Archive for November 7th, 2007

Customer Satisfaction is Worthless. Customer Loyalty is Priceless. Jeffrey Gitomer

Customer Satisfaction is Worthless. Customer Loyalty is Priceless. Jeffrey Gitomer. 1998, 2007. ISBN 188516730x. This was the one Gitomer book I had not read. Each of his books is so much fun to read, and they are so right on the money. As a long time sales guy, I always learn something new from Jeffrey, including in his weekly newspaper columns., and sales caffeine newsletter. Priceless words on every page such as;

  • Customer satisfaction is at an all-time high . Customer loyalty is at an all-time low.
  • Companies only train once in a while instead of every day.
  • 80 % of US business is based on Word of Mouth.
  • Be a student first, always a student.
  • College education prepares you to play “Jeopardy” and “Trivial Pursuit”. The rest of what you need to learn about your success you have to learn on your own.The courses you really need they never gave.
  • He quotes Jim Rohn, “Formal education will earn you a living.Self education will earn you a fortune.You determine how much fortune you will earn by how much self-education you decide to get.”

This book overdelivers in true Gitomer style. He believes that serving is the extension of selling. We do too.

Some of the reasons that selling is harder today – Saman Haqqi on The Era of Sales 2.0

November 06, 2007Sales is harder

Saman Haqqi, Vice President of Marketing at Landslide, presented a compelling workshop about The Era of Sales 2.0: New Tools and Workstyles to Supercharge your Sales Performance.

Saman began by setting the stage with the changes that have happened in the selling environment over the last five years:

  • distributed teams
  • brief product training
  • limited face-to-face time with corporate office
  • online selling via web – limited face-to-face time with buyers

Additionally, buying behavior has shifted:

  • buying cycle begins long before sales cycle
  • buyers always online, never available
  • buyers are well informed
  • they don’t want features presentations, they want problem solutions

These changes have affected sales performance; lowering the percentage of reps who meet quota to 57%, increasing the number of calls it takes to close a sale, and increasing the percentages of deals lost (30.3%) and no-decision deals (21.3%). Additionally, the ramp time for new sales reps has extended beyond a year for 27.8%.

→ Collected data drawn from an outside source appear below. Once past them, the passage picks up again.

theorem restCheck_of_cw {s : State} (hccw : s.rotState.extractLsb' 0 6 ≠ s.params.patCcw)
    (hcw : s.rotState.extractLsb' 0 6 = s.params.patCw) :
    restCheck s =
      { s with
        rotCount := s.rotCount + s.params.rotStep
        out := s.out ++ [eventWord .rotCw ((s.rotCount + s.params.rotStep).setWidth 32)] } := by
  rw [restCheck, if_neg hccw, if_pos hcw, emit]

theorem restCheck_of_neither {s : State} (hccw : s.rotState.extractLsb' 0 6 ≠ s.params.patCcw)
    (hcw : s.rotState.extractLsb' 0 6 ≠ s.params.patCw) : restCheck s = s := by
  rw [restCheck, if_neg hccw, if_neg hcw]

theorem rotaryDecode_of_same {pair : BitVec 2} {s : State} (h : pair = s.rotState.extractLsb' 0 2) :
    rotaryDecode pair s = s := by
  rw [rotaryDecode, if_pos h]

theorem rotaryDecode_of_away {pair : BitVec 2} {s : State} (hmoved : pair ≠ s.rotState.extractLsb' 0 2)
    (haway : pair ≠ s.params.rest) : rotaryDecode pair s = { s with rotState := shiftPair s.rotState pair } := by
  rw [rotaryDecode, if_neg hmoved]
  exact if_neg haway

theorem rotaryDecode_of_rest {pair : BitVec 2} {s : State} (hmoved : pair ≠ s.rotState.extractLsb' 0 2)
    (hrest : pair = s.params.rest) :
    rotaryDecode pair s = restCheck { s with rotState := shiftPair s.rotState pair } := by
  rw [rotaryDecode, if_neg hmoved]
  exact if_pos hrest

/-- A new pair that arrives at the detent with the history of a counter-clockwise turn (R184, R185). -/
abbrev TurnsCcw (p : Params) (pair : BitVec 2) (rot : Byte) : Prop :=
  pair ≠ rot.extractLsb' 0 2 ∧ pair = p.rest ∧ (shiftPair rot pair).extractLsb' 0 6 = p.patCcw

/-- A new pair that arrives at the detent with the history of a clockwise turn, tried second (R184, R186). -/
abbrev TurnsCw (p : Params) (pair : BitVec 2) (rot : Byte) : Prop :=
  pair ≠ rot.extractLsb' 0 2 ∧ pair = p.rest ∧ (shiftPair rot pair).extractLsb' 0 6 ≠ p.patCcw ∧
    (shiftPair rot pair).extractLsb' 0 6 = p.patCw

/-- `rot_state` after the rotary decoder (R183, R188). -/
def rotaryHistory (pair : BitVec 2) (rot : Byte) : Byte :=
  if pair ≠ rot.extractLsb' 0 2 then shiftPair rot pair else rot

/-- `rot_count` after the rotary decoder (R185, R186). -/
def rotaryCount (p : Params) (pair : BitVec 2) (rot count : Byte) : Byte :=
  if TurnsCcw p pair rot then count - p.rotStep else if TurnsCw p pair rot then count + p.rotStep else count

/-- The events of the rotary decoder, which carry the new count (R185 to R187). -/
def rotaryEvents (p : Params) (pair : BitVec 2) (rot count : Byte) : List EventWord :=
  if TurnsCcw p pair rot then [eventWord .rotCcw ((rotaryCount p pair rot count).setWidth 32)]
  else if TurnsCw p pair rot then [eventWord .rotCw ((rotaryCount p pair rot count).setWidth 32)]
  else []

section
variable {p : Params} {pair : BitVec 2} {rot : Byte} (count : Byte)

theorem rotaryCount_of_ccw (h : TurnsCcw p pair rot) : rotaryCount p pair rot count = count - p.rotStep :=
  if_pos h

theorem rotaryCount_of_cw (hccw : ¬ TurnsCcw p pair rot) (hcw : TurnsCw p pair rot) :
    rotaryCount p pair rot count = count + p.rotStep := by
  rw [rotaryCount, if_neg hccw, if_pos hcw]

theorem rotaryCount_of_neither (hccw : ¬ TurnsCcw p pair rot) (hcw : ¬ TurnsCw p pair rot) :
    rotaryCount p pair rot count = count := by
  rw [rotaryCount, if_neg hccw, if_neg hcw]

theorem rotaryEvents_of_neither (hccw : ¬ TurnsCcw p pair rot) (hcw : ¬ TurnsCw p pair rot) :
    rotaryEvents p pair rot count = [] := by
  rw [rotaryEvents, if_neg hccw, if_neg hcw]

But, there’s hope. Saman explained that Sales 2.0 includes tools that help salespeople prepare, interact, engage and close customers while remotely following a company’s best selling process. These tools enable two-way conversation, not just enabling the download of content, but encouraging the upload of content from customer to company.

Sales 2.0 is the transition from chaos to process-based selling. More feet on the street won’t help get us there. She says that sales needs to be thought about almost as an assembly line – a consistent and repeatable process. If everyone does their own thing, then outcomes aren’t predictable and sales will stall.

One of the more interesting things Saman shared was that they have taken C players, given them sales training and seen them performing at 70% to 80% of A player level after one year. Prior to this program, the C players would have been at 30% of their A player counterparts. Given turnover and the difficulty in finding great salespeople, this should give companies hope that if they get their process tuned, they too can multiply their results.

The critical factor is that products and selling environments are getting more difficult. Complexity increases the need for performance improvement.

Sales process is not a one-size-fits-all process. It needs to be constructed in a way that’s adaptable as each deal is different.

One of the processes that needs to be embraced is the streamlined funnel. Better results will be derived if the focus is on interested leads, not all leads. Spending time on unqualified leads can waste your efforts.

Saman stated that marketing needs to become relevant to sales.

We could not agree more at Rocket Builders.